One distillation method uses LLMs for labeling unlabeled data on a specific task, which can then train a smaller task-specific model. This method is straightforward but requires substantial unlabeled data and training time. Notably, many GenAI companies (like OpenAI) explicitly prohibit using their models’ generated data to train competitors’ models.

Another popular distillation method is Knowledge Distillation (e.g., DistilBERT), where a smaller model (student) is trained to approximate the output probability distribution of a larger model (teacher). This approach focuses only on the teacher model’s output distribution, not the specific values. However, since it requires the LLM’s full output probability distribution, it can only be performed on open-source LLMs.

Decoding

Decoding speed directly affects LLM inference speed, so several decoding optimization methods exist for LLMs.
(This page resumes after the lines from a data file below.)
-- ==== Sys2Proof/Machine/Cluster.lean ====
section
/-!
DEFINITION. Membership, the coordinator's views and the home map (15 R467 to R471, R481), the cluster commands (R477 to
R480), moves out of a draining device (R474) and the destination's side of a move (R473).
-/
namespace Sys2Proof.Machine

/-- A member that has joined: SIZE above 1, Rhoper running (15 R457, R467). -/
def State.joined (s : State) : Bool :=
  decide (1 < s.cfg.clusterSize) && s.running

/-- This node hears another (15 R467). -/
def State.hears (s : State) (n : Nat) : Bool :=
  n != s.node && (s.cluster.peers.getD n {}).heardAt.isSome

/-- A node that hears no lower-numbered node is coordinator (15 R468). -/
def State.isKing (s : State) : Bool :=
  s.joined && (List.range s.node).all fun m => !s.hears m

/-- The nodes that this node hears, with itself. -/
def State.heardMask (s : State) : BitVec 16 :=
  BitVec.ofNat 16 ((List.range 16).foldl (fun n m => n + bit (m == s.node || s.hears m) * 2 ^ m) 0)

def memberCount (m : BitVec 16) : Nat := (setBits 16 m.toNat).length

def lowestMember (m : BitVec 16) : Nat := (setBits 16 m.toNat).headD 16

/-- A member mask is enough for a view in force (15 R468). -/
def State.enough (s : State) (m : BitVec 16) : Bool :=
  decide (s.cfg.clusterSize < 2 * memberCount m)
    || (decide (s.cfg.clusterSize = 2 * memberCount m) && s.cluster.hadView && m.getLsbD s.cluster.previousLowest)

/-- The member that holds the fewest groups, the lowest node on a tie (15 R471). -/
def fewest (map : List Nat) (members : List Nat) : Nat :=
  let held (n : Nat) : Nat := (map.filter fun x => x == n).length
  (members.foldl (fun (acc : Option Nat) n =>
    match acc with
    | none => some n
    | some a => if held n < held a then some n else some a) none).getD 0

/-- The groups of nodes that are not members go out one by one, in ascending order (15 R471). -/
def reassign (members : List Nat) : Nat → List Nat → List Nat
  | 0, map => map
  | g + 1, map =>
    let map' := reassign members g map
    if map'.getD g 16 ∈ members then map' else map'.set g (fewest map' members)

/-- The home map of a view that forms first (15 R471). -/
def firstMap (size : Nat) (members : List Nat) : List Nat :=
  reassign members 256 ((List.range 256).map fun g => if g % size ∈ members then g % size else 16)

/-- The home map after the change from one member mask to another. -/
def State.nextMap (s : State) (m : BitVec 16) : List Nat :=
  let members := setBits 16 m.toNat
  match s.cluster.view with
  | some v => reassign members 256 v.homeMap
  | none => firstMap s.cfg.clusterSize members

/-- MEMBER_CHANGED (15 R481) (DEDUCED, log 36). -/
def raiseMember (epoch : Nat) (members : BitVec 16) (node change lost groups : Nat) (s : State) : State :=
  raise evMemberChanged [⟨16, 4, epoch⟩, ⟨20, 2, members.toNat⟩, ⟨22, 1, node⟩, ⟨23, 1, change⟩, ⟨24, 2, lost⟩,
    ⟨26, 2, groups⟩] s

/-- KING_CHANGED (15 R481) (DEDUCED, log 36). -/
def raiseKing (epoch king previous : Nat) (s : State) : State :=
  raise evKingChanged [⟨16, 4, epoch⟩, ⟨20, 1, king⟩, ⟨21, 1, previous⟩] s

/-- Every session entry of this home is freed, its handle's generation advanced (15 R469; 11 R345). -/
def clearSessions (s : State) : State :=
  s.tables.sessions.foldl (fun st x => freeSession (st.handleOf x) x st) s

/-- This node finds itself outside every view in force (15 R469). -/
def outsideView (s : State) : State :=
  match s.cluster.view with
  | none => s
  | some v =>
    let n := s.voice.channels.length
    let s1 := s.voice.channels.foldl (fun st ch => removeChannel ch st) s
    let s2 := count (nodeCtr 1) (clearSessions s1)
    raiseMember v.epoch v.members s.node 2 n 0 { s2 with cluster := { s2.cluster with view := none } }

/-- A lost node's channels end: the homes release their sessions' bindings, and what this node knows of the entries whose
home has gone is lost with it (15 R469, R471). -/
def nodeLost (old : List Nat) (n : Nat) (s : State) : State :=
  let t := s.tables
  let sessions := t.sessions.map fun x => if x.runNode = some n then { x with runNode := none, leg := none, channel := 0 } else x
  let gone (k : StationKey) : Bool := old.getD (stationHash k / 16777216 % 256) 16 == n
  { s with tables := { t with sessions := sessions, stations := t.stations.filter fun x => !gone x.key } }

/-- A view comes into force here: what changed is reported, and the lost nodes' work ends (15 R468, R469, R471, R481). The
number of channels that a lost node ran is a free value (DEDUCED, log 36). -/
def installView (v : ClusterView) (s : State) : State :=
  let oldMembers := match s.cluster.view with | some o => o.members | none => 0
  let oldMap := match s.cluster.view with | some o => o.homeMap | none => []
  let oldKing := match s.cluster.view with | some o => o.king | none => 0xFF
  let joined := setBits 16 (v.members &&& ~~~oldMembers).toNat
  let lost := setBits 16 (oldMembers &&& ~~~v.members).toNat
  let s1 := { s with cluster := { s.cluster with
    view := some v, hadView := true, previousLowest := lowestMember v.members, epochSeen := max v.epoch s.cluster.epochSeen } }
  let s2 := joined.foldl (fun st n => raiseMember v.epoch v.members n 0 0 0 st) s1
  let s3 := lost.foldl (fun st n =>
    drawn (raiseMember v.epoch v.members n 1 (st.freeAt 45) (oldMap.filter fun x => x == n).length (nodeLost oldMap n st))) s2
  if oldKing = v.king then s3 else raiseKing v.epoch v.king oldKing s3

/-- A view goes to every node that is heard (15 R468). -/
def publish (v : ClusterView) (s : State) : State :=
  (setBits 16 s.heardMask.toNat).foldl (fun st n =>
    if n = st.node then st else tell n (.view (Fin.ofNat 16 v.king) v.epoch v.members v.homeMap) st) s

/-- The view in force goes out (15 R468). -/
def sendView (s : State) : State :=
  match s.cluster.view with
  | none => s
  | some v => publish v s

/-- This node has no view while a member that it hears tells of one (15 R467, R471). -/
def State.viewElsewhere (s : State) : Bool :=
  s.cluster.view.isNone && (List.range 16).any fun n => s.hears n && (s.cluster.peers.getD n {}).epoch != 0

/-- A coordinator that joins a cluster with a view goes on with the home map of that view (15 R468, R471) (DESIGN CHOICE, log 110). -/
def takeOver (v : ClusterView) (s : State) : State :=
  let m := s.heardMask
  let s1 := { s with cluster := { s.cluster with
    hadView := true, previousLowest := lowestMember v.members, epochSeen := max v.epoch s.cluster.epochSeen } }
  if s1.enough m then
    sendView (installView { epoch := s1.cluster.epochSeen + 1, king := s.node, members := m,
                            homeMap := reassign (setBits 16 m.toNat) 256 v.homeMap } s1)
  else s

/-- The coordinator brings its view up to date: EPOCH rises by one on each change, and a view of too few members is published and is
not in force (15 R468). One without a view waits for the home map
of a view that others have (DESIGN CHOICE, log 110). -/
def kingUpdate (s : State) : State :=
  if !s.isKing || s.viewElsewhere then s
  else
    let m := s.heardMask
    let same := match s.cluster.view with | some v => v.members == m && v.king == s.node | none => false
    if same then s
    else
      let v : ClusterView := { epoch := s.cluster.epochSeen + 1, king := s.node, members := m, homeMap := s.nextMap m }
      if s.enough m then sendView (installView v s) else publish v (outsideView s)

/-- VIEW_PUBLISH (15 R468). A member whose view has lost its coordinator to a new one sends that view on until it has adopted another
(DESIGN CHOICE, log 110). -/
def execViewPublish (s : State) : Host.Outcome State Fault Refusal :=
  .next <|
    if s.isKing then sendView (kingUpdate s)
    else if s.joined ∧ (s.cluster.view.any fun v => !s.hears v.king) then sendView s
    else s

/-- This node's heartbeat (15 R467), with its free coins (DESIGN CHOICE, log 96). -/
def State.ownHeartbeat (s : State) : StewardMessage :=
  .heartbeat s.asNode s.cfg.clusterSize s.mode.current.code true ((s.cluster.view.map (·.epoch)).getD 0) s.deviceFree

/-- HEARTBEAT_SEND (15 R467). -/
def execHeartbeatSend (s : State) : Host.Outcome State Fault Refusal :=
  .next <|
    if s.joined then
      (List.range s.cfg.clusterSize).foldl (fun st n => if n = st.node then st else tell n s.ownHeartbeat st) s
    else s

def setPeer (n : Nat) (f : Peer → Peer) (s : State) : State :=
  { s with cluster := { s.cluster with peers := upd s.cluster.peers n f } }

/-- A heartbeat arrives (15 R467): one that names another SIZE or another Rhoper version is never heard. -/
def heartbeat (n size mode : Nat) (sameVersion : Bool) (epoch : Nat) (freeCoins : Int) (s : State) : State :=
  if !s.joined then s
  else if size ≠ s.cfg.clusterSize ∨ !sameVersion then count (nodeCtr 0) s
  else
    let s1 := setPeer n (fun _ => { heardAt := some s.now, mode := mode, size := size, freeCoins := freeCoins, epoch := epoch })
      { s with cluster := { s.cluster with epochSeen := max epoch s.cluster.epochSeen } }
    if s.hears n then s1 else kingUpdate s1

/-- A channel whose move ends with the node that it goes to or comes from (15 R473, R484). -/
def moveLost (n : Nat) (s : State) (ch : Channel) : State :=
  match ch.outMove with
  | some m => if m.target = n then failMove ch m s else s
  | none => if ch.state = .moving ∧ (ch.move.any fun r => r.oldNode == n) then removeChannel ch s else s

/-- A node is not heard for 5 ms (15 R467, R469): moves with it fail (R484), and a coordinator's view changes. -/
def unheard (n : Nat) (s : State) : State :=
  let s1 := setPeer n (fun _ => {}) { s with cluster := { s.cluster with
    arrivals := s.cluster.arrivals.filter fun a => a.node != n } }
  kingUpdate (s1.voice.channels.foldl (moveLost n) s1)

/-- NODE_UNHEARD (15 R467, R469). -/
def execNodeUnheard (node : Fin 16) (s : State) : Host.Outcome State Fault Refusal :=
  .next <|
    match (s.cluster.peers.getD node.val {}).heardAt with
    | some t => if s.joined then unheard node.val (advance (t + 5000000) s) else s
    | none => s

/-- A published view arrives: every member follows the lowest-numbered coordinator that it hears (15 R468, R469, R486); a
coordinator without a view takes its home map. -/
def viewIn (v : ClusterView) (s : State) : State :=
  let newer := match s.cluster.view with
    | some o => decide (v.king < o.king) || !s.hears o.king || (v.king == o.king && decide (o.epoch < v.epoch))
    | none => true
  if s.isKing && s.viewElsewhere then takeOver v s
  else if !s.joined || s.isKing || !s.hears v.king || !newer then s
  else if !s.enough v.members || !(v.members.getLsbD s.node) then outsideView s
  else installView v s

/-- A cluster of one knows nobody and follows nobody (15 R457). -/
def alone (s : State) : State :=
  { s with cluster := { s.cluster with view := none, hadView := false, peers := List.replicate 16 {} } }

/-- SIZE takes a value; the links follow (15 R456, R457). -/
def setSize (size : Nat) (s : State) : State :=
  linksApply 0 (alone { s with cfg := { s.cfg with clusterSize := size } })

/-- CLUSTER_JOIN (15 R477). -/
def clusterJoinBegin (e : Entry) (s : State) : State :=
  let c := e.cmd
  let size := prmByte c 16
  checked e [.standby, .diagnostic]
    [need 16 (size == 1 || size == 2 || size == 4 || size == 8 || size == 16), reservedBytes c 17 64]
    (fun s =>
      if size ≤ s.node ∨ !s.tables.sessions.isEmpty then finish e stDenied [] s
      else if size = s.cfg.clusterSize then finish e stDone [] s
      else finish e stDone [] (setSize size s)) s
Traditional LLMs perform inference using autoregressive sampling (as shown below).

This structure introduces time dependencies in model inference.

Non-autoregressive (NAR) Decoding

The term “Autoregressive” refers to the use of previous time steps to predict the current output. Non-autoregressive decoding generates all outputs simultaneously without depending on prior outputs, effectively removing dependencies between tokens and allowing parallel generation. This method significantly reduces decoding time but may decrease model accuracy.

Speculative Decoding

Speculative Decoding, also known as assisted generation or Medusa, increases LLM inference throughput (~2-3x) with minimal accuracy loss. It requires one or more smaller models to assist LLM inference:

  • Target Model: The primary LLM we use
  • Small Draft (Approximation) Model: A lighter model primarily for speeding up inference

During inference, the Small Draft Model generates a draft output, which the Target Model refines. This approach speeds up inference by generating multiple tokens in a single LLM forward pass. Here is the general workflow (Google DeepMind):

  • Step 1: Auto-regressive decode \(K\) tokens from draft model and get final \(p\), append \(K\) new tokens into input \(x\).
  • Step 2: Target model forward passes on the \(x\) to get the probability distribution \(q\) of all tokens.
  • Step 3: Compare the probability \(q\) and \(p\) to decide whether the token should be kept or rejected. Sample a new token (and its afterward tokens) once rejected.
  • Step 4: If all tokens are accepted, sample the next token (based on the token distribution).
  • Step 5: loop the process for \(K\) tokens as a pass. The larger \(K\) is the faster inference speedup, the lower latency gain.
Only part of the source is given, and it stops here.